Параша ехала в этот день в карете, о чем нимало не печалилась. Даже и в кожаном коробе дуло со всех щелей. Понятное дело, зимние возки теплее, но санный путь установится не скоро. Самое худое время для дороги.
- Столько известно Вам о старых городах, святой отец, - Роскоф, казалось, силился гнать тревожные мысли. - Расскажите мне о сем сосновом месте.
- Вы увидите город малый и непримечательный, Филипп, - отозвался отец Модест. - Однако ж, повернись колесо гишторическое чуть иначе, сие была бы старая наша столица. Главною соперницею Москвы была Тверь во времена ига татарского. Вам неведомо, быть может, что в годы унижения предков наших даже царить над народом своим не могли законные наши правители без татарской позволительной грамоты, именуемой ЯРЛЫК. Вот давняя сказка, быть может правдивая. В Золотую Орду, становище татарское, приехали за ярлыком два правителя, тогда они звалися еще не царями, а князьями, Московский и Тверской. Прежде чем дать сей позорный ярлык, татары предложили князьям русским испытание: поклониться их идолам, пройдя промеж жертвенных костров, и вкусить хмельного напитка из кобыльего молока, что звался КУМЫСОМ. Напиток сей христиане почитали нечистым. Князь Тверской отказался поклоняться идолам и оскверняться кумысом, за что был убиен с немыслимою жестокостию. Московский же князь идолам поклонился и кумыса вкусил, за что был отпущен в Москву с ярлыком.
- Первый был герой, второй - отступник веры, - сказал Роскоф, вглядываясь в дальние строения посада, трудно различимые в снежном мареве.
- Именно так, Филипп, - усмехнулся отец Модест. - Не могучи справиться с завоевателями, князья Московские почти столетие играли с ними в хитроумные игры, с честью рыцарственной несовместимые. Но вот минуло сто лет, и Москва явила подвиг веры, собрав вокруг себя русские народы, тогда различные. Святой Сергий Радонежский благословил князя Московского Димитрия на битву с татарами, получившую прозвание Куликовской. Два монаха-схимника, отпетые заживо, шли в рядах войска. Воистину, с этой победы пошла единая Русь! Тверские князья были слишком прямы и просты, чтобы повести страну за собою в те жестокие, коварные времена.

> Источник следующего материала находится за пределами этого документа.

-- ==== Sys2Proof/Laws/Exec.lean ====
section
/-! SUPPORT. `exec` by the shape of the instruction: one equation for every read-type instruction, one for the stores, one for the
read-modify-write instructions. A proof about one of them splits on the mnemonic, not on the 151 rows. -/

namespace Sys2Proof.Machine

/-- What a read-type instruction does with the byte it reads. -/
def readEffect : Mnemonic → Option (Byte → State → State)
  | .lda => some setA
  | .ldx => some setX
  | .ldy => some setY
  | .adc => some adc
  | .sbc => some sbc
  | .cmp => some compareA
  | .cpx => some compareX
  | .cpy => some compareY
  | .and => some andA
  | .ora => some oraA
  | .eor => some eorA
  | .bit => some bitTest
  | _ => none

/-- The register a store stores. -/
def storeValue : Mnemonic → Option (State → Byte)
  | .sta => some (·.a)
  | .stx => some (·.x)
  | .sty => some (·.y)
  | _ => none

/-- The result and flags of a read-modify-write instruction. -/
def modifyEffect : Mnemonic → Option (Byte → State → Byte × State)
  | .inc => some incByte
  | .dec => some decByte
  | .asl => some asl
  | .lsr => some lsr
  | .rol => some rol
  | .ror => some ror
  | _ => none

/-- Every read-type instruction: one read, its effect, the clock (R176, R177). -/
theorem exec_read {i : Instr} {o : Operand} {e : Byte → State → State} (he : readEffect i.mnemonic = some e)
    (ho : i.operand = some o) (s : State) :
    exec i s = .next (busClock (readCount o s) (e (readOperand o s).1 (readOperand o s).2)) := by
  cases i <;> first | (cases he; done) | (cases ho; cases he; rfl)

/-- Every store: one write, the clock (R204 to R206). -/
theorem exec_store {i : Instr} {o : Operand} {v : State → Byte} (hv : storeValue i.mnemonic = some v)
    (ho : i.operand = some o) (s : State) :
    exec i s = .next (busClock (storeCycles o) (busWrite (effectiveAddress o s) (v s) s)) := by
  cases i <;> first | (cases hv; done) | (cases ho; cases hv; rfl)

/-- Every read-modify-write instruction on memory: one read, one write to the same address, the clock (R177). -/
theorem exec_modify {i : Instr} {o : Operand} {e : Byte → State → Byte × State} (he : modifyEffect i.mnemonic = some e)
    (ho : i.operand = some o) (s : State) :
    exec i s = .next (busClock (modifyCycles o)
      (busWrite (effectiveAddress o s) (e (readOperand o s).1 (readOperand o s).2).1
        (e (readOperand o s).1 (readOperand o s).2).2)) := by
  cases i <;> first | (cases ho; done) | (cases he; done) | (cases ho; cases he; rfl)

/-- An instruction with an operand is of one of the three kinds. -/
theorem operand_kind {i : Instr} {o : Operand} (ho : i.operand = some o) :
    (∃ e, readEffect i.mnemonic = some e) ∨ (∃ v, storeValue i.mnemonic = some v) ∨ (∃ e, modifyEffect i.mnemonic = some e) := by
  cases i <;> first | (cases ho; done) | exact .inl ⟨_, rfl⟩ | exact .inr (.inl ⟨_, rfl⟩) | exact .inr (.inr ⟨_, rfl⟩)

/-- A read-type instruction has an operand. -/
theorem operand_of_read {i : Instr} {e : Byte → State → State} (he : readEffect i.mnemonic = some e) :
    ∃ o, i.operand = some o := by
  cases i <;> first | (cases he; done) | exact ⟨_, rfl⟩

/-- A store has an operand. -/
theorem operand_of_store {i : Instr} {v : State → Byte} (hv : storeValue i.mnemonic = some v) : ∃ o, i.operand = some o := by
  cases i <;> first | (cases hv; done) | exact ⟨_, rfl⟩

/-- What a read leaves behind: the state it found but for the cartridge store (R109). -/
theorem readOperand_state (o : Operand) (s : State) : (readOperand o s).2 = { s with cart := (readOperand o s).2.cart } := by
  cases o <;> first | rfl | (simp only [readOperand, busRead, busTouch]; split <;> rfl)

/-- A stack address lies in page 1, below the cartridge window (R23). -/
theorem stackAddr_low (sp : Byte) : (stackAddr sp).getLsbD 12 = false := by
  revert sp; decide +kernel

/-- What a bus access of either kind does to the cartridge store. -/
def touchCart (p : Addr) (c : Cart) : Cart :=
  match target p with
  | .cart off => c.select off
  | _ => c

/-- What a bus write does to the RAM. -/
def writeRam (p : Addr) (w : Byte) (m : Memory) : Memory :=
  match target p with
  | .ram k => m.write k.toNat w
  | _ => m

/-- What a bus write does to the I/O chip. -/
def writeIo (p : Addr) (w : Byte) (t : Io) : Io :=
  match target p with
  | .io r => ioWrite r w t
  | _ => t

/-- What a bus write does to the video chip. -/
def writeVideo (p : Addr) (w : Byte) (u : Video) : Video :=
  match target p with
  | .video r => videoWrite r w u
  | _ => u

section
variable (p : Addr) (w : Byte) (s : State)

@[simp] theorem busTouch_cart_eq : (busTouch p s).cart = touchCart p s.cart := by
  unfold busTouch touchCart; cases target p <;> rfl
@[simp] theorem busWrite_cart : (busWrite p w s).cart = touchCart p s.cart := by
  rw [← busTouch_cart_eq]; unfold busWrite busTouch; cases target p <;> rfl
@[simp] theorem busWrite_ram : (busWrite p w s).ram = writeRam p w s.ram := by
  unfold busWrite busTouch writeRam; cases target p <;> rfl
@[simp] theorem busWrite_io : (busWrite p w s).io = writeIo p w s.io := by
  unfold busWrite busTouch writeIo; cases target p <;> rfl
@[simp] theorem busWrite_video : (busWrite p w s).video = writeVideo p w s.video := by
  unfold busWrite busTouch writeVideo; cases target p <;> rfl

end

@[simp] theorem touchCart_stackAddr (sp : Byte) (c : Cart) : touchCart (stackAddr sp) c = c := by
  have h := stackAddr_low sp
  unfold touchCart target
  rw [h]
  simp only [Bool.false_eq_true, if_false]
  split <;> first | rfl | (rename_i e; split at e <;> first | cases e | (split at e <;> cases e))

/-- A read reads the four chips alone. -/
theorem busValue_congr (p : Addr) {s t : State} (h1 : t.cart = s.cart) (h2 : t.ram = s.ram) (h3 : t.io = s.io)
    (h4 : t.video = s.video) : busValue p t = busValue p s := by simp only [busValue, h1, h2, h3, h4]

theorem stackAddr_touch (sp : Byte) (s : State) : busTouch (stackAddr sp) s = s := busTouch_of_low (stackAddr_low sp) s

/-- The status byte as pushed: bits 5 and 4 read 1 whatever `B` holds (R280). -/
theorem statusForPush_eq (s : State) : statusForPush s =
    BitVec.ofBool s.n ++ BitVec.ofBool s.v ++ 1#1 ++ 1#1 ++
      BitVec.ofBool s.d ++ BitVec.ofBool s.i ++ BitVec.ofBool s.z ++ BitVec.ofBool s.c := by
  simp only [statusForPush, statusWord]
  cases s.n <;> cases s.v <;> cases s.b <;> cases s.d <;> cases s.i <;> cases s.z <;> cases s.c <;> rfl

/-- A read in the cartridge window reads the cartridge store alone (R101). -/
theorem busValue_of_cart {p : Addr} (h : p.getLsbD 12 = true) {s t : State} (e : t.cart = s.cart) :
    busValue p t = busValue p s := by
  simp only [busValue, target_cart h, e]

/-- An access at an address that is no hot spot changes nothing (R109). -/
theorem busTouch_of_cold {p : Addr} {s : State} (h : ∀ off, target p = .cart off → s.cart.hot off = false) :
    busTouch p s = s := by
  unfold busTouch
  split
  · rename_i off e
    simp only [Cart.select, h off e]; rfl
  · rfl

/-- The two bytes of the BRK vector are no hot spots (R96, R103). -/
theorem brkVector_touch (s : State) : busTouch 0xFFFE#16 s = s ∧ busTouch 0xFFFF#16 s = s :=
  ⟨busTouch_of_cold fun off e => by cases e; exact Bool.and_eq_false_iff.mpr (.inr rfl),
    busTouch_of_cold fun off e => by cases e; exact Bool.and_eq_false_iff.mpr (.inr rfl)⟩

/-- A pull: the byte the raised `SP` names, and nothing but `SP` changed (R179). -/
theorem pull_eq (s : State) : pull s = (busValue (stackAddr (s.sp + 1)) s, { s with sp := s.sp + 1 }) := by
  simp only [pull, busRead, stackAddr_touch]; rfl

/-- Two pulls, low byte first (R273, R294). -/
theorem pullAddr_eq (s : State) : pullAddr s =
    (wordOf (busValue (stackAddr (s.sp + 2)) s) (busValue (stackAddr (s.sp + 1)) s), { s with sp := s.sp + 2 }) := by
  simp only [pullAddr, pull_eq, BitVec.add_assoc]; rfl

/-- `Compare` without its 9-bit difference (R225). -/
theorem compare_eq (r m : Byte) (s : State) :
    compare r m s = { s with c := decide (m.toNat ≤ r.toNat), z := r == m, n := (r - m).getLsbD 7 } := by
  have h1 : (binaryDiff r m false).setWidth 8 = r - m := by
    simp [binaryDiff, carryIn]; bv_omega
  have h2 : (binaryDiff r m false).getLsbD 8 = !decide (m.toNat ≤ r.toNat) := by
    simp only [binaryDiff, carryIn]
    simp [BitVec.getLsbD, Nat.testBit, Nat.shiftRight_eq_div_pow]
    have := r.isLt; have := m.isLt
    by_cases h : m.toNat ≤ r.toNat <;> simp [h] <;> omega
  have h3 : (r - m == 0) = (r == m) := by rw [Bool.eq_iff_iff]; simp; bv_omega
  simp only [compare, setNZ, h1, h2, h3, Bool.not_not]

end Sys2Proof.Machine
end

И все же я жалею об них.
Посад сменился мощеною улицей. Домов современных, с колоннами и рустром, украшенных белою лепниной, в Твери показалось больше, чем в Новгороде. Взгляд Роскофа задержался на нарядной лавке, в широком окне которой выставлены были книги.
- Я задержу Вас на мгновение, святой отец, - воскликнул он, спрыгивая на ходу. - В таковых лавках бывают порою новостные листки из Франции.
Коновязь и вход в лавку оказались, однако, со двора. Расплатившись со старичком в каком-то проплесневелом сюртучке и парике из конского хвоста, Роскоф, выйдя на крыльцо, с жадностию развернул убористо набитую буквами плотную бумагу, сложенную вдвое. Новости оказались по преимуществу архитектурные. Раковинный штиль по-прежнему расцветал, дивя публику изяществом. Ничто не предвещало бед!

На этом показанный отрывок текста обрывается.